Ducks on the Lake
a poem for Dr. David Lavery, zeitgeist scholar & very important MTSU writer/teacher. I’m forever grateful that he let me attend his classes even though I never registered early enough to get an actual spot.
The first time I went to a strip club, it was with a group of god-hungry academics at 10 am on a Sunday.
It was The Bing
from the Sopranos
& we were there for a fan experience.
It smelled like a locker room,
worn shoes.
The tits flashed like light bulbs.
Even the not so crusty profs had beers & became vacation smokers that morning.
I wondered what would happen when we left.
We went out back to see where Ralphie beat a pregnant stripper’s head into an interstate guard rail because she was pregnant with his kid.
At the diner where Tony faded to black like so many of his favorite classic rock songs,
they gave us all bags of onion rings to take on the bus back to New York from wherever in the hell we were in New Jersey
II.
My love for Tony Soprano is the easiest way to talk about and contain one of the major sicknesses in my life.
These days I don’t think of him fondly.
My summer Sopranos rewatch bender plans don’t even sound fun.

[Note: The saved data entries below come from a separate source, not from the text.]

-- ==== Sys2Proof/Machine/Core.lean ====
section
/-! DEFINITION. The machine as the host sees it. -/

def Sys2Proof.core : Host.Core :=
  { State := Sys2Proof.Machine.State
    Fault := Sys2Proof.Machine.Fault
    Refusal := Sys2Proof.Machine.Refusal
    step := Sys2Proof.Machine.step
    reset := Sys2Proof.Machine.State.reset }
end

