/-- `Z` and `N` are recomputed from the byte `v`, the other six bits are kept (10_state.md R18). -/
def FlagsFrom (v before after : Byte) : Prop :=
  (after.getLsbD 1 = true ↔ v = 0x00#8) ∧ after.getLsbD 7 = v.getLsbD 7 ∧
    ∀ i, i < 8 → i ≠ 1 → i ≠ 7 → after.getLsbD i = before.getLsbD i

/-- From `s` to `t` the register `r` receives the result byte `v`, the flags are recomputed from it, and nothing else but
`PC` changes. -/
def Produces (r : Reg) (v : Byte) (s t : State) : Prop :=
  t.readReg r = v ∧ (∀ q : Reg, q ≠ r → t.readReg q = s.readReg q) ∧ FlagsFrom v s.p t.p ∧ t.sp = s.sp ∧
    SameMemory s t ∧ SameControl s t

/-- From `s` to `t` the word `w` is pushed: its high byte at the stack address of `SP`, its low byte at that of `SP - 1`,
every other byte as before; `SP` goes down by two; nothing else but `PC` changes. What memory reads is said of memories
in canonical form. -/
def Pushes (w : Word) (s t : State) : Prop :=
  t.sp = s.sp - 2 ∧ SameRegs s t ∧ t.p = s.p ∧ SameControl s t ∧
    (s.mem.wf = true →
      t.mem.read (stackAddrOf s.sp) = highByte w ∧ t.mem.read (stackAddrOf (s.sp - 1)) = lowByte w ∧
        ∀ b : Word, b ≠ stackAddrOf s.sp → b ≠ stackAddrOf (s.sp - 1) → t.mem.read b = s.mem.read b)

/-- From `s` to `t` a word is popped: `SP` goes up by two, nothing else but `PC` changes. -/
def Pops (s t : State) : Prop :=
  t.sp = s.sp + 2 ∧ SameRegs s t ∧ t.p = s.p ∧ SameMemory s t ∧ SameControl s t

/-- The word the next `RTS` pops: low byte at the stack address of `SP + 1`, high byte at that of `SP + 2`. -/
def topWord (s : State) : Word :=
  joinBytes (s.mem.read (stackAddrOf (s.sp + 2))) (s.mem.read (stackAddrOf (s.sp + 1)))

/-- Memory holds the bytes from address `a` on, addresses modulo 65536. -/
def BytesAt (s : State) (a : Word) : List Byte → Prop
  | [] => True
  | b :: bs => s.mem.read a = b ∧ BytesAt s (a + 1) bs

/-- A step is enabled and the bytes at `PC` are these. -/
def Fetches (s : State) (bytes : List Byte) : Prop := s.run = .running ∧ BytesAt s s.pc bytes

/-- The fourteen opcode bytes (30_encoding.md R58). -/
def opcodes : List Byte :=
  [0xA9#8, 0xA2#8, 0xA0#8, 0xAA#8, 0x8A#8, 0xA8#8, 0x98#8, 0xE8#8, 0xCA#8, 0xC8#8, 0x88#8, 0x20#8, 0x60#8, 0x00#8]

/-- Inside the stack page 0x0100 to 0x01FF (20_memory.md R31). -/
def InStackPage (b : Word) : Prop := 0x0100 ≤ b.toNat ∧ b.toNat ≤ 0x01FF

/-- The bytes of an instruction as one number, the first byte in bits 7 to 0. -/
def tableWord : List Byte → Nat
  | [] => 0
  | b :: bs => b.toNat + 256 * tableWord bs

/-- Calls minus returns among the first `k` steps of a run. -/
def netCalls : Nat → State → Int
  | 0, _ => 0
  | k + 1, s =>
    match step s with
    | .next t =>
      (if s.mem.read s.pc = 0x20#8 then 1 else if s.mem.read s.pc = 0x60#8 then -1 else 0) + netCalls k t
    | .fault _ => 0
    | .refused _ => 0

/-- `n` `INX` in a row, or `n` of any instruction without operand. -/
def execTimes (i : Instr) : Nat → State → Option State
  | 0, s => some s
  | n + 1, s =>
    match exec i s with
    | .next t => execTimes i n t
    | .fault _ => none
    | .refused _ => none

end Sys2Proof.Claims

open Sys2Proof Sys2Proof.Machine Sys2Proof.Claims

/-! ## Words, memory, fetch and stack primitives -/

/-- 00_scope.md R6: `{h, l}` is `h * 256 + l`, `w[7:0]` is the low byte of `w`, `w[15:8]` its high byte. -/
def Obligations.WordHalvesAndConcatenation : Prop :=
  (∀ h l : Byte, (joinBytes h l).toNat = h.toNat * 256 + l.toNat) ∧
  (∀ w : Word, (lowByte w).toNat = w.toNat % 256 ∧ (highByte w).toNat = w.toNat / 256)

/-- 20_memory.md R34, R32: after a write the cell reads the value and every other cell reads as before. -/
def Obligations.WriteChangesOneCell : Prop :=
  ∀ (m : Memory) (a : Word) (v : Byte), m.wf = true →
    (m.write a v).read a = v ∧ ∀ b : Word, b ≠ a → (m.write a v).read b = m.read b

/-- A write keeps the canonical form of memory (the model's own representation, log 1). -/
def Obligations.WriteKeepsCanonicalForm : Prop :=
  ∀ (m : Memory) (a : Word) (v : Byte), m.wf = true → (m.write a v).wf = true

/-- 10_state.md R15 through the model's representation (log 1): memories in canonical form that read alike at all 65536
addresses are the same data. -/
def Obligations.EqualMemoriesAreEqualData : Prop :=
  ∀ m n : Memory, m.wf = true → n.wf = true → (∀ a : Word, m.read a = n.read a) → m = n

/-- 10_state.md R15, 00_scope.md R4: every image of 65536 bytes is the reading of a memory in canonical form, so a
statement for every memory is a statement for every `InitialMemory`. -/
def Obligations.EveryImageIsAMemory : Prop :=
  ∀ image : Word → Byte, ∃ m : Memory, m.wf = true ∧ ∀ a : Word, m.read a = image a

/-- 20_memory.md R35: a word read is little-endian and its second address wraps. -/
def Obligations.WordReadIsLittleEndian : Prop :=
  ∀ (m : Memory) (a : Word),
    (m.readWord a).toNat = (m.read a).toNat + 256 * (m.read (BitVec.ofNat 16 ((a.toNat + 1) % 65536))).toNat

/-- 20_memory.md R37, R38: `FetchByte` gives the byte at `PC` and advances `PC` by one modulo 65536; `FetchWord` is two of
them, low byte first. Nothing else changes. -/
def Obligations.FetchAdvancesPC : Prop :=
  ∀ s : State,
    (fetchByte s).1 = s.mem.read s.pc ∧
    (fetchByte s).2 = { s with pc := BitVec.ofNat 16 ((s.pc.toNat + 1) % 65536) } ∧
    (fetchWord s).1.toNat = (fetchByte s).1.toNat + 256 * (fetchByte (fetchByte s).2).1.toNat ∧
    (fetchWord s).2 = (fetchByte (fetchByte s).2).2

/-- 30_encoding.md R57: the opcode byte alone decides how many bytes are consumed: two for 0xA9, 0xA2, 0xA0, three for
0x20, one for every other value, known or unknown. -/
def Obligations.LengthDecidedByOpcode : Prop :=
  ∀ s : State,
    (fetchInstr s).2 = s.setPc (s.pc +
      (if s.mem.read s.pc ∈ [0xA9#8, 0xA2#8, 0xA0#8] then 2 else if s.mem.read s.pc = 0x20#8 then 3 else 1))

/-- 20_memory.md R39: the stack address is `0x0100 | SP`, in 0x0100 to 0x01FF; distinct stack pointers have distinct
addresses. -/
def Obligations.StackAddressInPage : Prop :=
  ∀ s : State, (stackAddr s).toNat = 0x0100 + s.sp.toNat ∧ InStackPage (stackAddr s) ∧
    ∀ sp : Byte, stackAddrOf sp = stackAddr s → sp = s.sp

/-- 20_memory.md R40, R41: a push writes and then decrements `SP`, a pop increments `SP` and then reads; modulo 256. -/
def Obligations.PushAndPopByte : Prop :=
  (∀ (v : Byte) (s : State),
    pushByte v s = { s with mem := s.mem.write (stackAddr s) v, sp := BitVec.ofNat 8 ((s.sp.toNat + 255) % 256) }) ∧
  (∀ s : State,
    (popByte s).2 = { s with sp := BitVec.ofNat 8 ((s.sp.toNat + 1) % 256) } ∧
    (popByte s).1 = s.mem.read (BitVec.ofNat 16 (0x0100 + (s.sp.toNat + 1) % 256)))

/-- 20_memory.md R54: `PushWord(v)` and then `PopWord()` gives `v` and the old `SP`, for every `v` and every `SP`. -/
def Obligations.PushPopRoundTrip : Prop :=
  ∀ (v : Word) (s : State), s.mem.wf = true →
    (popWord (pushWord v s)).1 = v ∧ (popWord (pushWord v s)).2.sp = s.sp

/-- 20_memory.md R44: the stack wraps inside its page, silently; a push changes and a pop
reads no cell outside it, and neither raises anything. -/
def Obligations.StackWrapsInsidePage : Prop :=
  ∀ s : State, s.mem.wf = true →
    (s.sp = 0x00#8 → ∀ v : Byte, (pushByte v s).sp = 0xFF#8 ∧ (pushByte v s).mem.read 0x0100#16 = v) ∧
    (s.sp = 0x00#8 → ∀ v w : Byte, (pushByte w (pushByte v s)).mem.read 0x01FF#16 = w) ∧
    (s.sp = 0xFF#8 → (popByte s).2.sp = 0x00#8 ∧ (popByte s).1 = s.mem.read 0x0100#16) ∧
    (s.sp = 0x00#8 → ∀ w : Word,
      (pushWord w s).mem.read 0x0100#16 = highByte w ∧ (pushWord w s).mem.read 0x01FF#16 = lowByte w) ∧
    (s.sp = 0xFE#8 → (popWord s).1 = joinBytes (s.mem.read 0x0100#16) (s.mem.read 0x01FF#16)) ∧
    (∀ (w : Word) (b : Word), ¬ InStackPage b → (pushWord w s).mem.read b = s.mem.read b) ∧
    (∀ m : Memory, (∀ b : Word, InStackPage b → m.read b = s.mem.read b) → (popWord (s.setMem m)).1 = (popWord s).1) ∧
    (∀ w : Word, (pushWord w s).run = s.run) ∧ (popWord s).2.run = s.run

/-! ## Encoding -/

/-- 30_encoding.md R55, R58: some words written out from the encoding tables, one or more of each family. -/
def Obligations.WordsOfTheTableDecode : Prop :=
  decode [0b10101001#8, 0x10#8] = .ok (.lda 0x10#8, []) ∧
  decode [0b10100010#8, 0xFF#8, 0x00#8] = .ok (.ldx 0xFF#8, [0x00#8]) ∧
  decode [0b10101010#8] = .ok (.tax, []) ∧
  decode [0b11101000#8] = .ok (.inx, []) ∧
  decode [0b00100000#8, 0x00#8, 0x90#8] = .ok (.jsr 0x9000#16, []) ∧
  decode [0b01100000#8] = .ok (.rts, []) ∧
  decode [0b00000000#8] = .ok (.brk, []) ∧
  decode [0xFF#8] = .error (.illegalOpcode 0xFF#8)

/-- 30_encoding.md R55 to R60: decoding and encoding agree in both directions. The bytes at the front of a list decode to
`i` with the rest left over exactly when they are the encoding of `i`: no bit is dropped, and each instruction has one
encoding. -/
def Obligations.DecodeExactlyInvertsEncode : Prop :=
  ∀ (bytes rest : List Byte) (i : Instr), decode bytes = .ok (i, rest) ↔ bytes = encode i ++ rest

/-- 30_encoding.md R59: every opcode byte outside the 14 is illegal whatever follows it, and each of the 14 decodes when its
operand bytes, of any value, are there. -/
def Obligations.IllegalOpcodesAreTheOthers : Prop :=
  ∀ (op x y : Byte) (rest : List Byte),
    (op ∉ opcodes → decode (op :: rest) = .error (.illegalOpcode op)) ∧
    (op ∈ opcodes → ∃ i r, decode (op :: x :: y :: rest) = .ok (i, r))

/-- 30_encoding.md R59: 242 byte values are illegal opcodes. -/
def Obligations.CountOfIllegalOpcodes : Prop :=
  ((List.range 256).filter fun n => (Mnemonic.ofOpcode (BitVec.ofNat 8 n)).isNone).length = 242

/-- In the model's abstract form of a source line, which is the model's choice (log 14, DESIGN CHOICE), from 30_encoding.md
section 5: a source line is well-formed exactly when it is the line of an instruction, and that line assembles to the
instruction. -/
def Obligations.AssemblerLinesAreInstructions : Prop :=
  (∀ i : Instr, i.wellFormed = true ∧ i.toAsm.assemble = some i) ∧
  (∀ l : AsmLine, l.wellFormed = true ↔ ∃ i : Instr, l = i.toAsm)

/-! ## The step -/

/-- 40_step_cycle.md section 1: when the bytes at `PC` decode to an instruction, the step is its meaning on the state with `PC`
past its bytes. That `exec` is entered with `PC` past all the bytes is the model's split of a step (log 9, DESIGN CHOICE): R70
enters the handler with `PC` at the opcode's address plus one and lets the handler fetch its operand. -/
def Obligations.StepRunsTheDecodedInstruction : Prop :=
  ∀ (s : State) (i : Instr) (rest : List Byte), s.run = .running →
    decode [s.mem.read s.pc, s.mem.read (s.pc + 1), s.mem.read (s.pc + 2)] = .ok (i, rest) →
    step s = exec i { s with pc := s.pc + BitVec.ofNat 16 i.length }

/-- An instruction word placed with `State.withFetchWord` (the model's hook, log 8) is what the next step runs, for every
instruction and every operand; `exec` is entered with `PC` past its bytes, the model's split of a step (log 9). -/
def Obligations.PlacedInstructionIsRun : Prop :=
  ∀ (i : Instr) (s : State), s.mem.wf = true →
    step (s.withFetchWord (8 * i.length) (tableWord (encode i))) =
      exec i ((s.withFetchWord (8 * i.length) (tableWord (encode i))).setPc (s.pc + BitVec.ofNat 16 i.length))

/-- 40_step_cycle.md R72: a step is enabled if and only if `RUN = RUNNING`. -/
def Obligations.StepEnabledIffRunning : Prop :=
  ∀ s : State, (∃ t, step s = .next t) ↔ s.run = .running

There’s not enough Miller Lite in the world to make any of that enjoyable again.
Those narratives have worn themselves out on me & the un-stylized bigotry hasn’t aged well.
Tony was a father I could fuck,
a goddamn disaster of a provider
who could pick me up, if he had to.
Let’s all be glad I can name that.
If I’m going to be abused, I’d rather it be stylized
There’s comfort in the container
of only being known as a performance.
Tony is part of my therapeutic process,
a beast I never thought would be satiated so it’s good that I developed a language to understand what it was doing when it was standing in for human connection
Let’s let him go in our blood-warm pool of reparenting
I won’t be sad when those ducks fly.
They were never meant to live in a suburban pool, you sadistic mother-hungry psychopath.